YOUR GOAL → Return copies of the lines below that mention "first".

RECORDS FOR THIS TASK →
-- ==== Sys2Proof/Laws/Display.lean ====
section
/-! SUPPORT. What drawing does to a pixel: one lemma per operation of the display. -/

namespace Sys2Proof.Machine

/-- The sprite bit over column `px`. -/
theorem spriteRow_getMsbD (b : Byte) (cx px : Nat) (h : px < 64) :
    (spriteRow b cx).getMsbD px = (decide (cx ≤ px) && decide (px < cx + 8) && b.getLsbD (7 - (px - cx))) := by
  unfold spriteRow
  simp only [BitVec.getMsbD_ushiftRight, BitVec.getMsbD_append]
  by_cases h1 : cx ≤ px
  · by_cases h2 : px < cx + 8
    · have h3 : px - cx < 8 := by omega
      have h4 : ¬ px < cx := by omega
      have h5 : ¬ 8 ≤ px - cx := by omega
      simp [h1, h2, h3, h4, h5, BitVec.getMsbD, h]
    · have h3 : ¬ px - cx < 8 := by omega
      simp [h1, h2, h3]
  · have h3 : px < cx := by omega
    simp [h1, h3]

/-- A pixel of a framebuffer with one row rewritten. -/
theorem pixel_set (fb : Framebuffer) (py : Nat) (h : py < 32) (w : BitVec 64) (px qy : Nat) :
    pixel (fb.set py w) px qy = if qy = py then w.getMsbD px else pixel fb px qy := by
  unfold pixel
  by_cases hq : qy < 32
  · by_cases he : qy = py
    · subst he; simp [hq]
    · simp [hq, he, Vector.getElem_set_ne h hq (Ne.symm he)]
  · have : qy ≠ py := by omega
    simp [hq, this]

/-- A blank framebuffer. -/
theorem pixel_blank (px py : Nat) : pixel (Vector.replicate 32 0) px py = false := by
  unfold pixel; split <;> simp

/-- The bit of a list of sprite rows over a pixel, the first row at `py`. -/
def rowsCover (cx py : Nat) (rows : List Byte) (px qy : Nat) : Bool :=
  decide (py ≤ qy) && decide (qy < py + rows.length) && (spriteRow (rows.getD (qy - py) 0) cx).getMsbD px

/-- Rows past the first cover what the list covers one row lower. -/
theorem rowsCover_cons (cx py : Nat) (b : Byte) (rows : List Byte) (px qy : Nat) :
    rowsCover cx py (b :: rows) px qy =
      if qy = py then (spriteRow b cx).getMsbD px else rowsCover cx (py + 1) rows px qy := by
  unfold rowsCover
  by_cases h : qy = py
  · subst h; simp
  · by_cases h1 : py + 1 ≤ qy
    · have h2 : py ≤ qy := by omega
      have h3 : qy - py = (qy - (py + 1)) + 1 := by omega
      have h4 : (qy < py + (rows.length + 1)) = (qy < py + 1 + rows.length) := by
        rw [Nat.add_assoc, Nat.add_comm 1]
      simp [h, h1, h2, h3, h4]
    · have h2 : ¬ py ≤ qy := by omega
      simp [h, h1, h2]

/-- Drawing turns over exactly the pixels its rows cover. -/
theorem pixel_drawRows (cx py : Nat) (rows : List Byte) (acc : Framebuffer × Bool) (px qy : Nat) (hq : qy < 32) :
    pixel (drawRows cx py rows acc).1 px qy = xor (pixel acc.1 px qy) (rowsCover cx py rows px qy) := by
  induction rows generalizing py acc with
  | nil =>
    have : rowsCover cx py [] px qy = false := by
      by_cases h : py ≤ qy
      · have : ¬ qy < py := by omega
        simp [rowsCover, this]
      · simp [rowsCover, h]
    simp [drawRows, this]
  | cons b rows ih =>
    obtain ⟨fb, e⟩ := acc
    rw [rowsCover_cons]
    have below : ∀ q, q = py → rowsCover cx (py + 1) rows px q = false := by
      rintro q rfl
      simp [rowsCover]
    simp only [drawRows]
    split
    · rename_i hp
      rw [ih, pixel_set]
      split
      · rename_i he
        rw [below _ he]
        simp [pixel, he, hp]
      · rfl
    · rename_i hp
      rw [ih, if_neg (by omega)]

end Sys2Proof.Machine
end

RESULT OF THIS EXERCISE →
/-- The bit of a list of sprite rows over a pixel, the first row at `py`. -/
/-- Rows past the first cover what the list covers one row lower. -/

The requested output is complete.